-- ==== Sys2Proof/Machine/Assembler.lean ====
section
/-! DEFINITION. The assembler of 30_encoding.md R78 and R79 and the pseudo-instructions of R80: one line of text, as a
list of characters, gives the commands it stands for. `encode` (Decode.lean) then gives their words. -/

namespace Sys2Proof.Machine

/-! ## The register operands of SAVE and RESTORE -/

/-- The persistent registers in ascending address order (R80, R42): the words of a state image. -/
def savedRegs (p : Params) : List Reg :=
  [.frameCount, .deemphMem, .lastExc] ++
  (List.range p.P).map Reg.lastSig ++
  (List.range p.D).map Reg.gainHist ++
  (List.range p.D).flatMap (fun j => (List.range p.P).map fun i => Reg.lpcHist j i) ++
  (List.range p.D).flatMap (fun j => (List.range p.F).map fun i => Reg.featHist j i)

/-- The address of a register as an immediate (R79). A register of an instance within the spec's bounds stands below
2^16; the immediate of another would be cut to 16 bits (log 19). -/
def regImm (p : Params) (r : Reg) : Addr := BitVec.ofNat 16 (regAddr p r)

/-- `SAVE` (R80): one RDREG for each word of the image. -/
def saveCommands (p : Params) : List Instr := (savedRegs p).map fun r => .rdreg (regImm p r)

/-- `RESTORE img` (R80): INIT, then the image's words written back to the same addresses in the same order. The image
has `STATE_SIZE` words, which `plainLine` checks. -/
def restoreCommands (p : Params) (img : List Word) : List Instr :=
  .init :: ((savedRegs p).zip img).map fun rv => .wrreg (regImm p rv.1) rv.2

/-- `NOP` (R80). -/
def nopCommand (p : Params) : Instr := .rdreg (regImm p .id)

/-- `RDSTATUS` (R80). -/
def rdstatusCommand (p : Params) : Instr := .rdreg (regImm p .status)

/-! ## Characters to tokens -/

/-- The tokens of a line. -/
inductive Token where
  | word (cs : List Char)
  | comma
  | lbracket
  | rbracket
  deriving DecidableEq, Repr

/-- A pending word, if any, before the tokens that follow. -/
def flushWord (acc : List Char) (ts : List Token) : List Token :=
  if acc.isEmpty then ts else .word acc.reverse :: ts

/-- The tokens of a line (R78): `;` starts a comment. Spaces and tabs separate words: DESIGN CHOICE (log 22). `acc` is
the word being read, reversed. -/
def lexLine : List Char → List Char → List Token
  | acc, [] => flushWord acc []
  | acc, c :: cs =>
    if c = ';' then flushWord acc []
    else if c = ' ' ∨ c = '\t' then flushWord acc (lexLine [] cs)
    else if c = ',' then flushWord acc (.comma :: lexLine [] cs)
    else if c = '[' then flushWord acc (.lbracket :: lexLine [] cs)
    else if c = ']' then flushWord acc (.rbracket :: lexLine [] cs)
    else lexLine (c :: acc) cs

/-! ## Numbers (R79) -/

/-- The value of a digit, hexadecimal included; both cases are read: DESIGN CHOICE (log 22). -/
def digitValue (c : Char) : Option Nat :=
  let n := c.toNat
  if 48 ≤ n ∧ n ≤ 57 then some (n - 48)
  else if 65 ≤ n ∧ n ≤ 70 then some (n - 55)
  else if 97 ≤ n ∧ n ≤ 102 then some (n - 87)
  else none

/-- The digits `cs` after the value `acc`; `none` on a character that is no digit of the base. -/
def readDigits (base : Nat) : Nat → List Char → Option Nat
  | acc, [] => some acc
  | acc, c :: cs =>
    match digitValue c with
    | some d => if d < base then readDigits base (acc * base + d) cs else none
    | none => none

/-- A non-empty run of digits. -/
def readNumber (base : Nat) (cs : List Char) : Option Nat := if cs.isEmpty then none else readDigits base 0 cs

/-- An unsigned integer in decimal or `0x` hexadecimal, below `bound` (R79). -/
def readUnsigned (bound : Nat) (cs : List Char) : Option Nat :=
  let n :=
    match cs with
    | '0' :: 'x' :: ds => readNumber 16 ds
    | ds => readNumber 10 ds
  match n with
  | some k => if k < bound then some k else none
  | none => none

/-- A decimal digit. -/
def isDecimal (c : Char) : Bool := decide (48 ≤ c.toNat) && decide (c.toNat ≤ 57)

/-- The exponent part of a literal, from its `e` on; absent, it is 0. -/
def readExponent : List Char → Option Int
  | [] => some 0
  | e :: rest =>
    if e = 'e' ∨ e = 'E' then
      match rest with
      | '-' :: ds => (readNumber 10 ds).map fun k => -(k : Int)
      | '+' :: ds => (readNumber 10 ds).map fun k => (k : Int)
      | ds => (readNumber 10 ds).map fun k => (k : Int)
    else none

/-- `digits · 10^ex` as the nearest binary32 value (R79). -/
def decimalF32 (neg : Bool) (digits : Nat) (ex : Int) : F32 :=
  if ex < 0 then Num.ofRatio neg digits (10 ^ ex.natAbs) else Num.ofRatio neg (digits * 10 ^ ex.natAbs) 1

/-- A decimal literal with a point or an exponent (R79), its sign already read. The digits may be missing on one side of
the point, and the exponent is `e` or `E` with or without a sign: DESIGN CHOICE (log 22). -/
def readDecimal (neg : Bool) (cs : List Char) : Option F32 :=
  let whole := cs.takeWhile isDecimal
  let rest := cs.dropWhile isDecimal
  let part : List Char × List Char :=
    match rest with
    | '.' :: more => (more.takeWhile isDecimal, more.dropWhile isDecimal)
    | more => ([], more)
  if rest.isEmpty then none
  else
    match readNumber 10 (whole ++ part.1), readExponent part.2 with
    | some digits, some ex => some (decimalF32 neg digits (ex - part.1.length))
    | _, _ => none

/-- An F32 operand (R79): a decimal literal, `#` and eight hexadecimal digits, `inf` or `-inf`. -/
def readF32 (cs : List Char) : Option F32 :=
  match cs with
  | '#' :: ds => if ds.length = 8 then (readNumber 16 ds).map (BitVec.ofNat 32) else none
  | ['i', 'n', 'f'] => some 0x7F800000#32
  | ['-', 'i', 'n', 'f'] => some 0xFF800000#32
  | '-' :: ds => readDecimal true ds
  | ds => readDecimal false ds

/-! ## Operands -/

/-- An operand: a word, a register name with indices, or an array (R78, R79). -/
inductive Operand where
  | atom (w : List Char)
  | indexed (w : List Char) (indices : List (List Char))
  | array (items : List (List Char))
  deriving DecidableEq, Repr

/-- The items of an array after its opening bracket, and what follows its closing one. -/
def readItems : List Token → Option (List (List Char) × List Token)
  | .word w :: .rbracket :: ts => some ([w], ts)
  | .word w :: .comma :: ts => (readItems ts).map fun x => (w :: x.1, x.2)
  | _ => none

/-- One operand and what follows it. -/
def readOperand : List Token → Option (Operand × List Token)
  | .word w :: .lbracket :: .word i :: .rbracket :: .lbracket :: .word j :: .rbracket :: ts => some (.indexed w [i, j], ts)
  | .word w :: .lbracket :: .word i :: .rbracket :: ts => some (.indexed w [i], ts)
  | .word w :: ts => some (.atom w, ts)
  | .lbracket :: ts => (readItems ts).map fun x => (.array x.1, x.2)
  | _ => none

/-- The operands of a line, separated by commas; the first argument bounds how many. -/
def readOperands : Nat → List Token → Option (List Operand)
  | 0, _ => none
  | fuel + 1, ts =>
    match readOperand ts with
    | some (o, []) => some [o]
    | some (o, .comma :: rest) => (readOperands fuel rest).map (o :: ·)
    | _ => none

/-- A register name without indices (R40). -/
def scalarNamed (w : List Char) : Option Reg :=
  if w = "ID".toList then some .id
  else if w = "PARAM_P".toList then some .paramP
  else if w = "PARAM_D".toList then some .paramD
  else if w = "PARAM_F".toList then some .paramF
  else if w = "PARAM_CAP".toList then some .paramCap
  else if w = "STATE_SIZE".toList then some .stateSize
  else if w = "STATUS".toList then some .status
  else if w = "FRAME_COUNT".toList then some .frameCount
  else if w = "DEEMPH_MEM".toList then some .deemphMem
  else if w = "LAST_EXC".toList then some .lastExc
  else if w = "GAIN_CUR".toList then some .gainCur
  else if w = "PRED1".toList then some .pred1
  else none

/-- An indexed register name (R40, R79). -/
def arrayNamed (w : List Char) (idx : List Nat) : Option Reg :=
  match idx with
  | [j] =>
    if w = "LAST_SIG".toList then some (.lastSig j)
    else if w = "LPC_CUR".toList then some (.lpcCur j)
    else if w = "GAIN_HIST".toList then some (.gainHist j)
    else none
  | [j, i] =>
    if w = "LPC_HIST".toList then some (.lpcHist j i)
    else if w = "FEAT_HIST".toList then some (.featHist j i)
    else none
  | _ => none

/-- A register operand (R79): a name, with its indices, or a 16-bit address. The address comes with the register it
names, if it names one. R40 gives an array name no address beyond its last element, so such a name (`LAST_SIG[2]` with
P = 2, or an index that would lead past 0xFFFF) is no operand and the line is rejected; its address, where it has 16
bits, can be written as a number: DESIGN CHOICE (log 22). -/
def readReg (p : Params) : Operand → Option (Addr × Option Reg)
  | .atom w =>
    match scalarNamed w with
    | some r => some (regImm p r, some r)
    | none => (readUnsigned 65536 w).map fun a => (BitVec.ofNat 16 a, regAt p (BitVec.ofNat 16 a))
  | .indexed w idx =>
    match idx.mapM (readUnsigned 65536) with
    | some ns => ((arrayNamed w ns).filter (regExists p)).map fun r => (regImm p r, some r)
    | none => none
  | .array _ => none

/-- Whether a register holds one F32 (R45). -/
def holdsF32 : Reg → Bool
  | .deemphMem => true
  | .gainCur => true
  | .pred1 => true
  | .lastSig _ => true
  | .lpcCur _ => true
  | .gainHist _ => true
  | .lpcHist _ _ => true
  | .featHist _ _ => true
  | .id => false
  | .paramP => false
  | .paramD => false
  | .paramF => false
  | .paramCap => false
  | .stateSize => false
  | .status => false
  | .frameCount => false
  | .lastExc => false

/-- The value operand of WRREG (R79): an F32 for a register that holds one, an unsigned 32-bit integer for another. At
a numeric address without a register the spec gives no spelling; here it is an integer too: DESIGN CHOICE (log 22). -/
def readValue (r : Option Reg) (w : List Char) : Option Word :=
  match r with
  | some r => if holdsF32 r then readF32 w else (readUnsigned (2 ^ 32) w).map (BitVec.ofNat 32)
  | none => (readUnsigned (2 ^ 32) w).map (BitVec.ofNat 32)

/-! ## Lines -/

/-- A command without array operands, or a pseudo-instruction (R78, R80). The spec does not spell the operand of
`RESTORE img`; here it is one bracketed array of exactly `STATE_SIZE` unsigned 32-bit integers: DESIGN CHOICE
(log 22). -/
def plainLine (p : Params) (m : List Char) (ops : List Operand) : Option (List Instr) :=
  match ops with
  | [] =>
    if m = "INIT".toList then some [.init]
    else if m = "PREDICT".toList then some [.predict]
    else if m = "NOP".toList then some [nopCommand p]
    else if m = "RDSTATUS".toList then some [rdstatusCommand p]
    else if m = "SAVE".toList then some (saveCommands p)
    else none
  | [.array ws] =>
    if m = "RESTORE".toList then
      match ws.mapM (readUnsigned (2 ^ 32)) with
      | some ns =>
        if ns.length = p.stateSize then some (restoreCommands p (ns.map (BitVec.ofNat 32))) else none
      | none => none
    else none
  | [o] =>
    if m = "RDREG".toList then (readReg p o).map fun x => [.rdreg x.1]
    else
      match o with
      | .atom w =>
        if m = "PITCH".toList then (readF32 w).map fun f => [.pitch f]
        else if m = "ENC".toList then (readF32 w).map fun x => [.enc x]
        else if m = "DEC".toList then (readUnsigned 256 w).map fun u => [.dec (BitVec.ofNat 8 u)]
        else none
      | _ => none
  | [.atom w1, .atom w0] =>
    if m = "COMMIT".toList then
      match readUnsigned 256 w1, readUnsigned 256 w0 with
      | some e1, some e0 => some [.commit (BitVec.ofNat 8 e1) (BitVec.ofNat 8 e0)]
      | _, _ => none
    else if m = "WRREG".toList then
      match readReg p (.atom w1) with
      | some x => (readValue x.2 w0).map fun v => [.wrreg x.1 v]
      | none => none
    else none
  | [o, .atom w] =>
    if m = "WRREG".toList then
      match readReg p o with
      | some x => (readValue x.2 w).map fun v => [.wrreg x.1 v]
      | none => none
    else none
  | _ => none

/-- FRAME (R78): the arrays have exactly `P` and `F` elements. -/
def frameLine (p : Params) (m : List Char) (ops : List Operand) : Option (List Instr) :=
  match ops with
  | [.atom n, .atom g, .array as, .array vs] =>
    if m = "FRAME".toList then
      match readUnsigned 65536 n, readF32 g, as.mapM readF32, vs.mapM readF32 with
      | some n, some g, some a, some v =>
        if a.length = p.P ∧ v.length = p.F then some [.frame (BitVec.ofNat 16 n) g a v] else none
      | _, _, _, _ => none
    else none
  | _ => none

/-- One line of a listing (R78): the commands it stands for. An empty line or a comment alone stands for none: DESIGN
CHOICE (log 22). -/
def assembleLine (p : Params) (line : List Char) : Option (List Instr) :=
  match lexLine [] line with
  | [] => some []
  | .word m :: [] => plainLine p m []
  | .word m :: ts =>
    match readOperands ts.length ts with
    | some ops =>
      match frameLine p m ops with
      | some is => some is
      | none => plainLine p m ops
    | none => none
  | _ => none

end Sys2Proof.Machine
end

────────

Beginning at the line above that contains "(indices : List (List Char))", return each line exactly through the line that contains "then some .paramD", and no others.

  | indexed (w : List Char) (indices : List (List Char))
  | array (items : List (List Char))
  deriving DecidableEq, Repr

/-- The items of an array after its opening bracket, and what follows its closing one. -/
def readItems : List Token → Option (List (List Char) × List Token)
  | .word w :: .rbracket :: ts => some ([w], ts)
  | .word w :: .comma :: ts => (readItems ts).map fun x => (w :: x.1, x.2)
  | _ => none

/-- One operand and what follows it. -/
def readOperand : List Token → Option (Operand × List Token)
  | .word w :: .lbracket :: .word i :: .rbracket :: .lbracket :: .word j :: .rbracket :: ts => some (.indexed w [i, j], ts)
  | .word w :: .lbracket :: .word i :: .rbracket :: ts => some (.indexed w [i], ts)
  | .word w :: ts => some (.atom w, ts)
  | .lbracket :: ts => (readItems ts).map fun x => (.array x.1, x.2)
  | _ => none

/-- The operands of a line, separated by commas; the first argument bounds how many. -/
def readOperands : Nat → List Token → Option (List Operand)
  | 0, _ => none
  | fuel + 1, ts =>
    match readOperand ts with
    | some (o, []) => some [o]
    | some (o, .comma :: rest) => (readOperands fuel rest).map (o :: ·)
    | _ => none

/-- A register name without indices (R40). -/
def scalarNamed (w : List Char) : Option Reg :=
  if w = "ID".toList then some .id
  else if w = "PARAM_P".toList then some .paramP
  else if w = "PARAM_D".toList then some .paramD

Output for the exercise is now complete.